The Harrises urge us to imply a private right of action under our equitable powers. But that exceeds our authority. “[L]egal remedies to enforce federal statutes must stem from the legislatively enacted statute, not from court-created equitable enforcement doctrines,” Mich. Corr. Org., 774 F.3d at 903. “If a statute fails to provide a private remedy,” we have explained, “the federal courts may not create what Congress did not.” Id.; see Sandoval, 532 U.S. at 286, 121 S.Ct. 1511. In point of fact, the Supreme Court already has refused an invitation to imply a cause of action in a setting like this one. At issue in Touche Ross & Co. v. Redington, 442 U.S. 560, 568-69, 579, 99 S.Ct. 2479, 61 L.Ed.2d 82 (1979), was another section of the 1934 Securities Exchange Act, § 17(a), one that places various requirements on brokers and dealers to keep records and file reports. In refusing to imply a private right of action to enforce these obligations, the Court reasoned that the provision under which the rule was promulgated “is flanked by provisions of the 1934 Act that explicitly grant private causes of action .... Obviously, then, when Congress wished to provide a private damage remedy, it knew how to do so and did so expressly.” Id. at 571-72, 99 S.Ct. 2479. We cannot say it any better. And indeed the same is true here. Other sections of the 1934 Act near this one create private rights of action. See, e.g., 15 U.S.C. § 78r; *667 see also Redington, 442 U.S. at 571-72, 99 S.Ct. 2479. We must honor Congress’s choice.

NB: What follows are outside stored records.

/-- An internal MARGIN_SWEEP lock on a resource that no slice uses yet. -/
def sweepLock (s : State) (r : W64) : Bool :=
  ((heldLocks s).any fun e => e.2.cls == 0 && !e.2.host && e.2.res == r)
    && !(s.rel.autumn.slices.any fun x => x.2 == r)

/-- AUTUMN_SLICE (R496): in the order of the table, one slice on a die at a time; its lock is granted, or the slice
waits. A pass pauses during a contained restart (R20). -/
def execAutumnSlice (order : Nat) (r : W64) (i : SliceIn) (s : State) : Res :=
  let a := s.rel.autumn
  if !a.running || !cpRuns s || !blkOn s baseAGE || !sliceFits s order r || order < a.order then .next s
  else if a.slices.any fun x => order != x.1 || x.2 == r || ((sliceDie s r).isSome && sliceDie s x.2 == sliceDie s r) then
    .next s
  else
    let s1 := if sweepLock s r then s else askLock 0 r s
    if !sweepLock s1 r then .next s1
    else
      let s2 := s1.setRel { s1.rel with autumn := { s1.rel.autumn with order, slices := s1.rel.autumn.slices ++ [(order, r)] } }
      .next (if order = 8 then passCommit i s2 else sliceWork order r i s2)

/-- AUTUMN_SLICE_DONE (R496): the lock is released; the end of the commit slice ends the pass. -/
def execAutumnSliceDone (r : W64) (s : State) : Res :=
  if !cpRuns s then .next s else match s.rel.autumn.slices.find? fun x => x.2 == r with
  | none => .next s
  | some x =>
    let a := s.rel.autumn
    let s1 := s.setRel { s.rel with autumn := if x.1 = 8 then { stepMhz := a.stepMhz }
      else { a with slices := a.slices.erase x } }
    .next ((heldLocks s1).foldl (fun t e =>
      if e.2.cls == 0 && !e.2.host && e.2.res == r then lockDrop e.1 t else t) s1)

/-- CLOCK_REPLAN_STEP (R498): 25 MHz toward the declared clock. -/
def execClockReplanStep (s : State) : Res :=
  match s.rel.autumn.stepMhz with
  | none => .next s
  | some m =>
    let target := (planInForce s).clockKhz / 1000
    .next (s.setRel { s.rel with autumn := { s.rel.autumn with
      stepMhz := if m ≤ target + 25 then none else some (m - 25) } })

/-- A margin plan (R499). -/
def marginBytes (s : State) (slot : Nat) : List Byte :=
  let p := tget {} s.flash.margins slot
  let head := leBytes 4 1 ++ bytesOf [slot, b2n p.factory + 2 * b2n p.replan, 0, 0] ++ leBytes 4 p.pass ++ leBytes 4 p.clockKhz
    ++ leBytes 8 p.rt.toNat ++ leBytes 8 s.flash.serial.toNat ++ zeros 32
    ++ (List.range 80).flatMap (fun n =>
      let e := tget (0, 0, 0, 0, false) p.domains n
      let quad := n < 64 && n % 8 < 4 && domPresent s n
      leBytes 2 e.1 ++ leBytes 2 (if quad && p.factory then p.clockKhz / 1000 else e.2.1) ++ leBytes 2 e.2.2.1
        ++ bytesOf [e.2.2.2.1, b2n e.2.2.2.2 + 2 * b2n (!domPresent s n)])
    ++ (List.range 10).flatMap (fun n =>
      let e := tget (0, 0, 0) p.lasers n
      leBytes 2 e.1 ++ leBytes 2 e.2.1 ++ leBytes 2 e.2.2 ++ zeros 2)
    ++ (List.range 8).flatMap (fun n => leBytes 2 (tget 0 p.bus n) ++ zeros 2)
    ++ (List.range 8).flatMap (fun n =>
      let e := tget (0, 0, false) p.gains n
      leBytes 2 e.1 ++ leBytes 2 e.2.1 ++ bytesOf [b2n e.2.2] ++ zeros 3)
    ++ (List.range 320).flatMap (fun n =>
      let e := tget (0, 0, 0, false) p.lanes n
      bytesOf [e.1, e.2.1, e.2.2.1, b2n e.2.2.2])
    ++ zeros 1872
  head ++ sha512 head

/-- MARGIN_DIGEST of the plan in force. -/
def marginDigest (s : State) : List Byte := (marginBytes s ((s.prof.map (·.marginSlot)).getD 0)).drop 0xFC0

/-- MARGIN_PLAN_READ (R136, R499). -/
def execMarginPlanRead (c : Cmd) (s : State) : Res :=
  runCmd { op := 0x0705, o := true, t := true, args := 7 } c
    (fun e _ => firstOf [badWhen (4 ≤ e.desc.a0.toNat) 0, badBuf e.desc 1 4096]) noFlag noFlag
    (fun e t =>
      let n := e.desc.a0.toNat
      (intoBuf c 1 (marginBytes t n) t, some (okRv (dw (tget {} t.flash.margins n).clockKhz) 0 0))) s

end Sys2Proof.Machine
end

Free access — add to your briefcase to read the full text and ask questions with AI

Related

Cite This Page — Counsel Stack

Bluebook (online)
805 F.3d 664, 2015 FED App. 0245P, 87 U.C.C. Rep. Serv. 2d (West) 1040, 2015 U.S. App. LEXIS 17601, 2015 WL 5846551, Counsel Stack Legal Research, https://law.counselstack.com/opinion/muriel-harris-v-td-ameritrade-inc-ca6-2015.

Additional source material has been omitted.